We believe this is more than a subject of labeling or consumer advocacy, but of pushing outsourcing, and particularly the manufacturing of common medicines, into the full light of day. In fact already there is more industry transparency as sponsor-provider outsourcing relationships advance, particularly on the discovery side. Press releases, some of which we report on in depth here at Outsourced Pharma, come more often and provide more details than in the past. However, with the shifting CMO landscape, some industry players are starting to discuss if more should be done sooner.   

The Landscape for Manufacturing

Regarding that landscape, perhaps most would agree with the well put analysis from CMS Pharma, an independent corporate strategy and operations advisor to the pharmaceutical and CMO industries. They say that “the pharmaceutical CMO business is in its late stage of commoditization with increased pressure from pharmaceutical companies and competition coming from India. The first half of the 2000-2010 decade has seen India establish itself as the de-facto worldwide API powerhouse for generics. The second half of the decade has seen India make forays as an alternative supplier for advanced API services. As this trend continues over the next five years, the impact on the business models for Western CMOs will become acute.”

CMS Pharma and others also see these India-based CRAMS and pharma companies acquiring Western assets held by big pharma. Perhaps a better business model, though, envisions India-based CRAMS moving to acquisitions of smaller and mid-sized Western CMOs, as well as the continuation of the West looking for production opportunities in India.

As an example of this, already this year we saw Actavis, headquartered in Dublin and one of the world’s largest generic drug manufacturers, divest its commercial generics operations in seven western European countries to India’s Aurobindo Pharma.
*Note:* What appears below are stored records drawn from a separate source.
-- ==== Sys2Proof/Laws/Access.lean ====
section
/-! SUPPORT. What the shared operations of scalar instructions do: consumption of clean operands, loads of calm device
memory, and the element-wise writes of vector forms. -/

namespace Sys2Proof.Laws

open Sys2Proof.Machine Sys2Proof.Claims

/-! Clean operands. -/

theorem consumeX_clean (rs : List Reg) (k : State → State) (s : State) (h : ∀ r ∈ rs, s.th.regs.rxp r = none) :
    consumeX rs k s = k s := by
  have : (rs.map s.th.regs.rxp).any Option.isSome = false := by
    rw [List.any_eq_false]; intro x hx; obtain ⟨r, hr, rfl⟩ := List.mem_map.1 hx; simp [h r hr]
  simp only [consumeX, guardClean, this]; rfl

theorem guardLatent_none (k : State → State) (s : State) (h : s.th.held = []) : guardLatent k s = k s := by
  simp [guardLatent, h]

/-! Loads. -/

theorem Seen.isLocal {s t : State} (h : Seen s t) (a : Nat) : t.isLocal a = s.isLocal a := by
  unfold State.isLocal; rw [h.pkgid]

theorem Seen.isDevMem {s t : State} (h : Seen s t) (a : Nat) : t.isDevMem a = s.isDevMem a := by
  unfold State.isDevMem; rw [h.isLocal]

theorem Seen.isFree {s t : State} (h : Seen s t) : t.isFree = s.isFree := by
  unfold State.isFree; rw [h.th, h.loc]

theorem Seen.travelsTo {s t : State} (h : Seen s t) (ps : List (Phys × Nat)) : t.travelsTo ps = s.travelsTo ps := by
  unfold State.travelsTo; rw [h.isFree, h.loc]; simp only [h.isLocal, h.isDevMem]

theorem calm_loadPieces (s0 : State) : ∀ (ps : List (Phys × Nat)) (s : State), Calm s → Seen s0 s →
    (∀ q ∈ ps, s.isDevMem q.1.pa = true) → ∃ t, s.loadPieces ps = (.value (spanRead s0 ps), t) ∧ Seen s0 t := by
  intro ps
  induction ps with
  | nil => intro s _ h _; exact ⟨s, rfl, h⟩
  | cons q r ih =>
    intro s hc h hd
    obtain ⟨p, n⟩ := q
    obtain ⟨t, ht, hs⟩ := loadPiece_calm s hc p n (hd (p, n) (by simp))
    have hd2 : ∀ q ∈ r, t.isDevMem q.1.pa = true := by
      intro q hq; rw [hs.isDevMem]; exact hd q (by simp [hq])
    obtain ⟨u, hu, hs2⟩ := ih t (calm_seen hc hs) (h.trans hs) hd2
    refine ⟨u, ?_, hs2⟩
    simp only [State.loadPieces, ht, hu, spanRead]
    rw [leRead_congr (fun a => h.loadByte _ a), h.ownStores]

/-- A load that reaches calm device memory reads it, and changes no more than caches and line records. -/
theorem calm_loadVa (s : State) (va : Word) (n : Nat) (ps : List (Phys × Nat)) (hc : Calm s) (h : Reaches s va n .load ps) :
    ∃ t, s.loadVa va n = (.value (spanRead s ps), t) ∧ Seen s t := by
  obtain ⟨h1, h2, h3⟩ := h
  have hx := seen_xlateSpan s va n .load h1
  simp only [State.loadVa]
  generalize s.xlateSpan s.asid va n .load = r at hx h1
  obtain ⟨o, u⟩ := r
  simp only at h1 hx
  subst h1
  simp only [hx.travelsTo, h3]
  exact calm_loadPieces s ps u (calm_seen hc hx) hx fun q hq => by rw [hx.isDevMem]; exact h2 q hq

theorem others_adv (s : State) : Others s s.adv := others_th s _
theorem others_onRegs (s : State) (f : Regs → Regs) : Others s (s.onRegs f) := others_th s _
theorem others_onTh (s : State) (f : Thread → Thread) : Others s (s.onTh f) := others_th s _
theorem others_setX (s : State) (d : Reg) (v : Word) : Others s (s.setX d v) := others_th s _
theorem others_useUp (s : State) : Others s s.useUp := others_th s _

theorem keeps_adv (s : State) : Keeps s s.adv := keeps_th s _
theorem keeps_onRegs (s : State) (f : Regs → Regs) : Keeps s (s.onRegs f) := keeps_th s _
theorem keeps_onTh (s : State) (f : Thread → Thread) : Keeps s (s.onTh f) := keeps_th s _
theorem keeps_setX (s : State) (d : Reg) (v : Word) : Keeps s (s.setX d v) := keeps_th s _
theorem keeps_useUp (s : State) : Keeps s s.useUp := keeps_th s _

theorem setX_adv_th (s : State) (d : Reg) (v : Word) :
    (s.setX d v).adv.th = { s.th with regs := s.th.regs.wx d v, pc := s.th.pc + 4 } := by simp

theorem useUp_th (s : State) : s.useUp.th = { s.th with got := [] } := by simp [State.useUp]

theorem loadValue_extended (n : Nat) (sg : Bool) (v : Nat) : loadValue n sg v = extended n sg v := rfl

/-- What a relaxed load does when it reaches calm device memory. -/
theorem runLoad_calm (d : Reg) (va : Word) (n : Nat) (sg : Bool) (s : State) (ps : List (Phys × Nat)) (hc : Calm s)
    (h : Reaches s va n .load ps) :
    ∃ t, runLoad d va n sg s = t ∧
      t.th = { s.th with regs := s.th.regs.wx d (extended n sg (spanRead s ps)), pc := s.th.pc + 4, got := [] } ∧ Keeps s t := by
  obtain ⟨t, ht, hs⟩ := calm_loadVa s va n ps hc h
  simp only [runLoad, ht]
  refine ⟨_, rfl, ?_, keeps_trans (keeps_seen hs)
    (keeps_trans (keeps_useUp t) (keeps_trans (keeps_setX _ _ _) (keeps_adv _)))⟩
  rw [setX_adv_th, useUp_th, hs.th, loadValue_extended]

/-- A load whose failure parks: what follows it sees the value. -/
theorem loadThen_calm (va : Word) (n : Nat) (k : Nat → State → State) (s : State) (ps : List (Phys × Nat)) (hc : Calm s)
    (h : Reaches s va n .load ps) :
    ∃ t, loadThen va n k s = k (spanRead s ps) t.useUp ∧ Seen s t := by
  obtain ⟨t, ht, hs⟩ := calm_loadVa s va n ps hc h
  exact ⟨t, by simp only [loadThen, ht], hs⟩

end Sys2Proof.Laws
end

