-- ==== Sys2Proof/Tests/Slice0.lean ====
section
/-! SUPPORT. The session's own tests: words of the spec's encodings, ill-formed terms, worked examples of the spec, and for
every statement a state that meets its hypotheses. -/

namespace Sys2Proof.Tests

open Sys2Proof Sys2Proof.Machine Sys2Proof.Claims

set_option Elab.async false

/-! Words written out from the encodings that the spec prints (R261 to R268). -/

theorem test_decode_mulh : decode 0x04A63814 = .ok (.mulh 5 6 7) := by decide +kernel
theorem test_decode_srai : decode 0x28A6008D = .ok (.srai 5 6 13) := by decide +kernel
theorem test_decode_bfxs : decode 0x2CE812C4 = .ok (.bfxs 7 8 11 4) := by decide +kernel
theorem test_decode_bne : decode 0x34A0FFFD = .ok (.bne 5 0 (-3)) := by decide +kernel
theorem test_decode_jal : decode 0x4C000100 = .ok (.jal 256) := by decide +kernel
theorem test_decode_prep : decode 0x51FFFFFC = .ok (.prep 1 (-4)) := by decide +kernel
theorem test_decode_btrnz : decode 0x54090804 = .ok (.btrnz 9 1) := by decide +kernel
theorem test_decode_stop : decode 0x54000008 = .ok .stop := by decide +kernel
theorem test_decode_ldd : decode 0x64CA0000 = .ok (.ldd 6 10 0) := by decide +kernel
theorem test_decode_std : decode 0x810C0000 = .ok (.std 8 12 0) := by decide +kernel
theorem test_decode_ldxd : decode 0x8CAA4803 = .ok (.ldxd 5 10 9) := by decide +kernel
theorem test_decode_ldaq : decode 0x8CEB010E = .ok (.ldaqD 7 11 0 4) := by decide +kernel
theorem test_decode_amocas : decode 0x90AA313A = .ok (.amocas 5 10 6 4 .ar) := by decide +kernel
theorem test_decode_tdecl : decode 0x94AA000D = .ok (.tdecl 5 10) := by decide +kernel
theorem test_decode_watch : decode 0x94AA0011 = .ok (.watch 5 10) := by decide +kernel
theorem test_decode_vsplat : decode 0x98600079 = .ok (.vsplat 3 0 0 .i64) := by decide +kernel
theorem test_decode_vadd : decode 0x98642A40 = .ok (.vadd 3 4 5 2 .i32) := by decide +kernel
theorem test_decode_vld : decode 0xA00B0060 = .ok (.vld 0 11 0 .i64) := by decide +kernel
theorem test_decode_kpop : decode 0xA5010064 = .ok (.kpop 8 1 .i64) := by decide +kernel
theorem test_decode_vdesc : decode 0xA8400864 = .ok (.vdesc 2 0 1 0) := by decide +kernel
theorem test_decode_vseq : decode 0xA8221869 = .ok (.vseq 1 2 3 0) := by decide +kernel
theorem test_decode_valloc : decode 0xACC50001 = .ok (.valloc 6 5) := by decide +kernel
theorem test_decode_vsetvl : decode 0xACE50060 = .ok (.vsetvl 7 5 .i64) := by decide +kernel
theorem test_decode_mma : decode 0xB0060003 = .ok (.mma 6 3) := by decide +kernel
theorem test_decode_rgcfg : decode 0xB40A5802 = .ok (.rgcfg 10 11 2) := by decide +kernel
theorem test_decode_cpym : decode 0xB814A842 = .ok (.cpym 20 21 2) := by decide +kernel
theorem test_decode_colrun : decode 0xBC0A0000 = .ok (.colrun 10) := by decide +kernel
theorem test_decode_colstat : decode 0xBCAA0020 = .ok (.colstat 5 10) := by decide +kernel
theorem test_decode_eset : decode 0xC0050006 = .ok (.eset 5 .ccrd01) := by decide +kernel
theorem test_decode_eget : decode 0xC0E00020 = .ok (.eget 7 .cbase) := by decide +kernel
theorem test_decode_sysr : decode 0xC4A00442 = .ok (.sysr 5 .xcause) := by decide +kernel
theorem test_decode_sysw : decode 0xC4060803 = .ok (.sysw 6 .fmta) := by decide +kernel
theorem test_decode_trap : decode 0xC4000A80 = .ok (.trap 0x2A) := by decide +kernel
theorem test_decode_csend : decode 0xC4F4000A = .ok (.csend 7 20) := by decide +kernel
theorem test_decode_launch : decode 0xC4AA000C = .ok (.launch 5 10 0) := by decide +kernel
theorem test_decode_resume : decode 0xC4A6380D = .ok (.faultackResume 5 6 7) := by decide +kernel
theorem test_decode_abandon : decode 0xC4A6384D = .ok (.faultackAbandon 5 6 7) := by decide +kernel

/-- The words that the spec calls illegal, each with the reason. -/
theorem test_decode_illegal :
    decode 0 = .error .reservedMajor ∧ decode 0x94000094 = .error .unlistedMinor ∧ decode 0x940001C0 = .error .scope ∧
    decode 0x94AA010D = .error .unusedField ∧ decode 0xA9021869 = .error .registerNumber ∧
    decode 0x9C000000 = .error .typeCode ∧ decode 0xC400000F = .error .unlistedMinor ∧
    decode 0xC4A6388D = .error .unusedField ∧ decode 0xB0260003 = .error .unusedField ∧ decode 0xB8050007 = .error .scope ∧
    decode 0xC000000F = .error .registerNumber ∧ decode 0xB4000008 = .error .registerNumber := by decide +kernel

/-- A line of instructions in memory is taken word by word, lowest address first (R3). -/
theorem test_decode_bytes : decodeBytes [0x0E, 0x01, 0xEB, 0x8C, 0x55] = .ok (.ldaqD 7 11 0 4, [0x55]) := by decide +kernel
theorem test_decode_truncated : decodeBytes [0x0E, 0x01] = .error .truncated := by decide +kernel
theorem test_decode_table : decodeTableWord 32 0x54000008 = some .stop ∧ decodeTableWord 16 0x0008 = none := by decide +kernel

/-! Ill-formed terms, one for each check (R267, R268, R287, R331, R340). -/

theorem test_check_bitfield : Instr.check (.bfx 1 2 10 60) = some .bitfield := by decide +kernel
theorem test_check_type : Instr.check (.vfadd 1 2 3 0 .i32) = some .typeCode := by decide +kernel
theorem test_check_scope : Instr.check (.fence 7) = some .scope := by decide +kernel
theorem test_check_scopeset : Instr.check (.scopeset 3) = some .scope := by decide +kernel
theorem test_check_conversion : Instr.check (.vcvtf 1 2 .f32 0 .f32) = some .conversion := by decide +kernel
theorem test_check_readOnly : Instr.check (.sysw 1 .slotid) = some .readOnly := by decide +kernel
theorem test_check_int : Instr.check (.vredadd 1 2 3 0 .f32) = some .typeCode := by decide +kernel
theorem test_check_key : Instr.check (.vhashc 1 2 3 0 .i8) = some .typeCode := by decide +kernel
theorem test_check_red : Instr.check (.vfredadd 1 2 3 0 .i32) = some .typeCode := by decide +kernel
theorem test_check_cpy : Instr.check (.cpy 1 7) = some .scope := by decide +kernel
theorem test_check_ok : Instr.wellFormed (.bfx 1 2 3 60) = true ∧ Instr.wellFormed (.sysr 1 .slotid) = true := by decide +kernel

/-! States for the tests: a thread of a gang on core 0 of die 0, with one page of memory through an extent and the same page
through tables in memory. -/

/-- Registers with some scalars set. -/
def regs (l : List (Nat × Nat)) : Regs := l.foldl (fun r p => r.wx (Fin.ofNat 32 p.1) (BitVec.ofNat 64 p.2)) Regs.zero

/-- Tables that map virtual page 1 to physical page 3, user, readable, writable and executable. -/
def pageMem : Memory :=
  [(0x100000, 0x200001), (0x100008, 0x300006), (0x200000, 0x210001), (0x210000, 0x220001), (0x220008, 0x308DF)].foldl
    (fun m p => memWrite m p.1 8 p.2) []

/-- A team with 16 register, 16 accumulator and 16 scratchpad banks. -/
def tm0 : Team where
  id := 0
  poolpart := BitVec.ofNat 64 (16 + 512 * 16 + 2 ^ 18 * 16)
  firstBank := 0
  lh := 1
  ctx := 0
  task := 0
  prio := 0
  kind := .gang
  members := 1
  stopped := 0
  gang := [0]
  rank := 0
  frames := 0
  pool := []
  acc := []
  ckpt := ⟨[], false, [], []⟩
  bartCount := 0
  bartDone := 0
  bargCount := 0
  bargDone := 0
  barbCount := 0
  barbPhase := false
  band := none

/-- The extent of virtual page 1. -/
def ex0 : Extent := ⟨0x10000, 0x10000, 0x30000, 0x08DF, []⟩

/-- A ready thread. -/
def th0 (l : List (Nat × Nat)) : Thread :=
  { Thread.empty with status := .ready, kind := .gang, lh := 1, xvec := 0x10000, regs := regs l, extents := [ex0] }

/-- A state whose current thread has some scalars set. -/
def st (l : List (Nat × Nat)) : State :=
  { State.reset with
    mem := pageMem, ctxtEn := true, ctxtBase := 0x100000, th := th0 l, core := { Core.idle with teams := [tm0] } }

/-- In supervisor mode. -/
def sup (s : State) : State := { s with th := { s.th with mode := .supervisor } }

/-- On command core 0, as a supervisor strand. -/
def onCmd (s : State) : State := { s with loc := 1280, th := { s.th with mode := .supervisor, kind := .strand } }

/-- Nothing stands in the way of an access. -/
def atRest (s : State) : Bool :=
  s.lostDies == 0 && s.fenced == 0 && s.splitWait.isNone && s.psect.isEmpty && s.bisnps.isEmpty && s.lines.isEmpty &&
    s.core.inflight.isEmpty && s.cores.all fun p => p.2.inflight.isEmpty

theorem mapGet_all {α : Type} (P : α → Bool) (k : Nat) : ∀ m : Map α, m.all (fun p => P p.2) = true → (mapGet m k).all P = true
  | [], _ => rfl
  | (a, x) :: r, h => by
    rw [List.all_cons, Bool.and_eq_true] at h
    simp only [mapGet]
    split
    · exact h.1
    · exact mapGet_all P k r h.2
Positive Market Dynamics With the Need to Inform

As mentioned at the beginning of this column, for the most part – with beer and with pharmaceuticals – we are talking about pure free-market dynamics and the workings of an efficient global economy that will benefit imbibers and healthcare consumers around the world. And as mentioned in prior columns, it is hard to find an industry more globally attuned, entwined and active as the pharmaceutical outsourcing industry. The landscape my change, but it is the global terrain in its entirety involved in the shifting, and all data and analysis points to an increase in outsourced manufacturing of drugs of all kinds.

The trending topic of discussion and hypothetical question, then, and one related to the recent highly publicized news about various quality challenges in India and elsewhere, is this: Should Ms. Jones in the London suburb of Notting Hill somehow be informed if the manufacturing facility making her generic in Europe is owned and operated by an Indian generics manufacturer who has had recent quality challenges? Chances are increasing that she is going to want to be.

Certainly a topic worthy of more discussion some night over a couple of pints.